By: Henry Curi
The Los Angeles Lakers are the 2020 NBA champions. Has a nice ring to it, huh? Well, maybe that’s because it’s the only right way for this unprecedented season to finish. In a year that includes the suspension and restart due to the pandemic, social justice involvement, and the passing of the late great Kobe Bryant, the team is surprisingly at the right time to reach this feat. Winning their first championship in 10 years could not have been led by a better candidate than Akron native LeBron James.
More Than An Athlete, More Than A Team
To arrive at this situation may make anybody consider: maybe LeBron really is “The Chosen One?” But to hear that mantra now, it doesn’t feel right to make it synonymous solely with basketball.

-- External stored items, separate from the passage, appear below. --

/-- Standby power-on clears everything but the ledger and ends in Dormant; its loss leaves the entry being written with CHECK_OK 0. A pin reset with the own rails good ends in Configure with every parameter cleared, SPLL to lock and only the faults that hold PWRFLT_N; otherwise in Dormant. A WAKE_N that has passed its filter enables RL00, then RL01 to RL04, then SPLL, and the lock of SPLL starts the tempo from 0 in Configure and reports what the always-on domain noted. An own rail that does not rise, or is lost, holds PWRFLT_N, is noted in the ledger and powers the device down; a kept rail lost in Dormant does so without the power-down. PERST# released lets the link train and come up; a host link reset returns the rings to their reset, and lets a DORMANT_ENTER whose response is lost go on. What the always-on domain reports after a wake, and when the own rails' power-down ends, are the model's (assumptions 17, 37 and 40). -/
def Obligations.PowerResetAndDormantFollowTheAlwaysOnDomain : Prop :=
  ∀ s : State,
    (∃ t, exec .standbyPowerOn s = .next t ∧ t.md = { State.reset.md with mode := .dormant } ∧ t.aon.ledger = s.aon.ledger
      ∧ t.aon.standbyOn = true ∧ t.aon.pwrflt = [] ∧ t.aon.keep = 0 ∧ t.faults = [] ∧ t.params = [] ∧ t.rails.rails = [] ∧ t.running = false
      ∧ t.die = s.die)
    ∧ (∃ t, exec .standbyPowerLoss s = .next t ∧ t.md.mode = .dormant ∧ t.aon.standbyOn = false ∧ t.aon.pwrflt = [] ∧ t.faults = []
      ∧ (s.aon.ledgerQueue = [] → t.aon.ledger = s.aon.ledger)
      ∧ (∀ e rest, s.aon.ledgerQueue = e :: rest → t.aon.ledger = s.aon.ledger ++ [{ e with ok := false }]))
    ∧ (s.ownGood = true → s.aon.wake ≠ .down → s.md.mode ≠ .dormant → ∃ t, exec .pinReset s = .next t ∧ t.md.mode = .configure
      ∧ t.md.boot = .init ∧ t.md.pressOk = false ∧ t.params = [] ∧ t.tempo = 0 ∧ t.running = false ∧ t.aon.wake = .spll
      ∧ t.aon.resetLow = true ∧ t.aon.ledger = s.aon.ledger
      ∧ t.faults = s.faults.filter (fun f => s.aon.pwrflt.contains (f.code, f.obj)))
    ∧ (s.ownGood = false ∨ s.aon.wake = .down ∨ s.md.mode = .dormant → ∃ t, exec .pinReset s = .next t ∧ t.md.mode = .dormant
      ∧ t.aon.wake = .idle ∧ t.aon.ownUp = [] ∧ t.params = [] ∧ t.aon.resetLow = true)
    ∧ exec .resetNRelease s = .next { s with aon := { s.aon with resetLow := false } }
    ∧ (s.aon.standbyOn = true → s.aon.resetLow = false →
      (s.md.mode = .dormant → s.aon.wake = .idle → exec .wakeFilterDone s = .next { s with aon := { s.aon with wake := .rl00 } })
      ∧ (s.aon.wake = .down → exec .wakeFilterDone s = .next { s with aon := { s.aon with wakePending := true } }))
    ∧ (s.aon.wake = .rl00 → exec (.ownRailSettled 0) s = .next { s with aon := { s.aon with
        ownUp := Map.put (fun _ => false) s.aon.ownUp 0 true, wake := .rails } })
    ∧ (∀ i : Idx, 1 ≤ i → i < 5 → s.aon.wake = .rails → ∃ t, exec (.ownRailSettled i) s = .next t
      ∧ t.aon.ownUp = Map.put (fun _ => false) s.aon.ownUp i true ∧ t.md = s.md
      ∧ ((∃ j, j < 5 ∧ j ≠ i ∧ Map.get (fun _ => false) s.aon.ownUp j = false) → t.aon.wake = .rails ∧ t.clk = s.clk)
      ∧ ((∀ j, j < 5 → j ≠ i → Map.get (fun _ => false) s.aon.ownUp j = true) → t.aon.wake = .spll
        ∧ (t.pll 0).state ≠ .off ∧ (t.pll 1).state ≠ .off))
    ∧ (s.aon.wake = .spll → s.running = false → s.aon.resetLow = false → ∃ t, exec .wakeSpllLocked s = .next t ∧ t.running = true
      ∧ t.tempo = 0 ∧ t.md.mode = .configure ∧ t.aon.wake = .idle ∧ t.aon.notes = [] ∧ (t.pll 0).state = .locked
      ∧ t.host.training = s.host.perst
      ∧ (∀ c i x, (c, i, x) ∈ s.aon.notes → c ≠ 0x0c05 → s.objHere objDEV = true → t.latched c objDEV = true ∧ Raised t c objDEV [obj clsRAIL i, x])
      ∧ (∀ i x, (0x0c05, i, x) ∈ s.aon.notes → s.objHere (obj clsRAIL i) = true → t.latched 0x0c05 (obj clsRAIL i) = true
        ∧ Raised t 0x0c05 (obj clsRAIL i) [obj clsRAIL i]))
    ∧ (s.aon.wake = .rl00 → ∃ t, exec (.ownRailRiseTimeout 0) s = .next t ∧ t.md.mode = .dormant ∧ (0x0c04, objDEV) ∈ t.aon.pwrflt
      ∧ t.aon.notes = s.aon.notes ++ [(0x0c04, 0, 0)] ∧ t.aon.ownUp = [])
    ∧ (∀ i : Idx, 1 ≤ i → i < 5 →
      (s.aon.wake = .rails → Map.get (fun _ => false) s.aon.ownUp i = false → ∃ t, exec (.ownRailRiseTimeout i) s = .next t
        ∧ t.aon.wake = .down ∧ t.aon.downAt = s.tempo ∧ (0x0c04, objDEV) ∈ t.aon.pwrflt ∧ t.aon.notes = s.aon.notes ++ [(0x0c04, i, 0)])
      ∧ (s.md.mode ≠ .dormant → s.running = true → s.aon.wake ≠ .down → s.objHere objDEV = true →
        ∃ t, exec (.ownRailFault i) s = .next t ∧ t.latched 0x0c04 objDEV = true ∧ Raised t 0x0c04 objDEV [obj clsRAIL i, 1]
          ∧ (0x0c04, objDEV) ∈ t.aon.pwrflt
          ∧ (t.aon.wake = .down ∨ ∃ d, d ∈ t.rails.downs ∧ d.cause = .ownRail ∧ d.wait = none)
          ∧ (s.md.mode ∈ [Mode.warmUp, .ready, .print, .runOut] → t.md.mode = .safeHold)))
    ∧ (Map.get (fun _ => false) s.aon.ownUp 0 = true → ∃ t, exec .ownRailFaultRl00 s = .next t ∧ t.md.mode = .dormant
      ∧ t.aon.ownUp = [] ∧ (0x0c04, objDEV) ∈ t.aon.pwrflt ∧ ∃ x, t.aon.notes = s.aon.notes ++ [(0x0c04, 0, x)])
    ∧ (s.aon.wake = .down →
      ((∀ i, 1 ≤ i → i < 5 → Map.get (fun _ => false) s.aon.ownUp i = false) → ∃ t, exec .ownRailPowerDown s = .next t
        ∧ t.md.mode = .dormant ∧ t.aon.ownUp = [] ∧ t.aon.notes = s.aon.notes ∧ t.aon.wakePending = false
        ∧ t.aon.wake = if s.aon.wakePending && !s.aon.resetLow then .rl00 else .idle)
      ∧ (∀ i, 1 ≤ i → i < 5 → Map.get (fun _ => false) s.aon.ownUp i = true → s.aon.downAt + 5000000 ≤ s.tempo →
        ∃ t, exec .ownRailPowerDown s = .next t ∧ t.md.mode = .dormant ∧ (0x0c03, i, 0) ∈ t.aon.notes
          ∧ (0x0c03, objDEV) ∈ t.aon.pwrflt))
    ∧ (∀ i : Idx, s.md.mode = .dormant → 5 ≤ i → i < 32 → bit s.aon.keep i = true → bit s.aon.watch i = true → (s.rail i).state = .up →
      ∃ t, exec (.dormantPgLost i) s = .next t ∧ (t.rail i).state = .failed ∧ t.aon.notes = s.aon.notes ++ [(0x0c05, i, 0)]
        ∧ (0x0c05, obj clsRAIL i) ∈ t.aon.pwrflt ∧ t.md = s.md
        ∧ (s.aon.ledger.length + s.aon.ledgerQueue.length < 64 →
          ∃ e, t.aon.ledgerQueue = s.aon.ledgerQueue ++ [e] ∧ e.kind = 5 ∧ e.source = i))
    ∧ exec .perstDeassert s = .next { s with host := { s.host with
        perst := true, training := !s.host.linkUp && s.running && s.md.mode != .dormant } }
    ∧ (s.host.training = true → ∃ t rate width, exec .hostLinkUp s = .next t ∧ 1 ≤ rate ∧ rate ≤ 4 ∧ width ∈ [1, 2, 4, 8]
      ∧ t.host = { s.host with training := false, linkUp := true, cfg := { s.host.cfg with rate, width } } ∧ t.params = s.params ∧ t.faults = s.faults)
    ∧ (∀ c : LinkReset, s.md.leaving ≠ none → ∃ t, exec (.hostLinkReset c) s = .next t ∧ t.host.linkUp = false ∧ t.md.leaving = none)
    ∧ (∀ c : LinkReset, s.md.leaving = none → ∃ t, exec (.hostLinkReset c) s = .next t ∧ t.host.linkUp = (s.host.linkUp && c == .flr)
      ∧ t.host.perst = (s.host.perst && c != .perst) ∧ t.host.msixEn = false ∧ t.host.msix = [] ∧ t.host.pba = 0 ∧ t.host.cfg = {}
      ∧ t.host.training = (s.host.perst && (c == .dlDown || c == .hotReset) && s.running)
      ∧ t.host.linkNote = some s.tempo ∧ t.params = s.params
      ∧ ((∀ ch, ch < 32 → (s.dma ch).state ≠ .running) → s.store.reqs = [] → t.faults = s.faults)
      ∧ (∀ n, n < 16 → (t.ring n).en = false ∧ (t.ring n).cmdTail = 0 ∧ (t.ring n).cmdHead = 0 ∧ (t.ring n).waiting = []
        ∧ (t.ring n).epoch = (s.ring n).epoch + 1))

Maybe he was put at this time to show us that an athlete can hold a broader purpose by bearing others’ burdens through the darkest of times and guiding them to the promised land.
This championship symbolizes the pinnacle of success on the court. However, it also holds more weight than probably any other title in NBA history.
It took nearly a full year for a champion to come about since opening night, which was on Oct. 22 of last year. This season is the first time in the league that it took nearly a full calendar cycle to conclude a campaign.
But this year transpired a lifetime of experience in the blink of an eye for James and his teammates. You can divide this season into chapters that accumulate the ultimate story for their unbelievable run.
From Tragedy to Novelty
Back in January, the Lakers were rolling to start the new year with a 34-9 record in the West. They sat as the first seed in an ultra-competitive conference. But as James knows, that doesn’t provide any guarantees in winning a championship.
Before the season, experts met the Anthony Davis trade was met with a lot of criticism, saying the Lakers gave up too much.
To quickly recap, LA traded away Josh Hart, Brandon Ingram, Lonzo Ball, and three first-round picks over to the New Orleans Pelicans.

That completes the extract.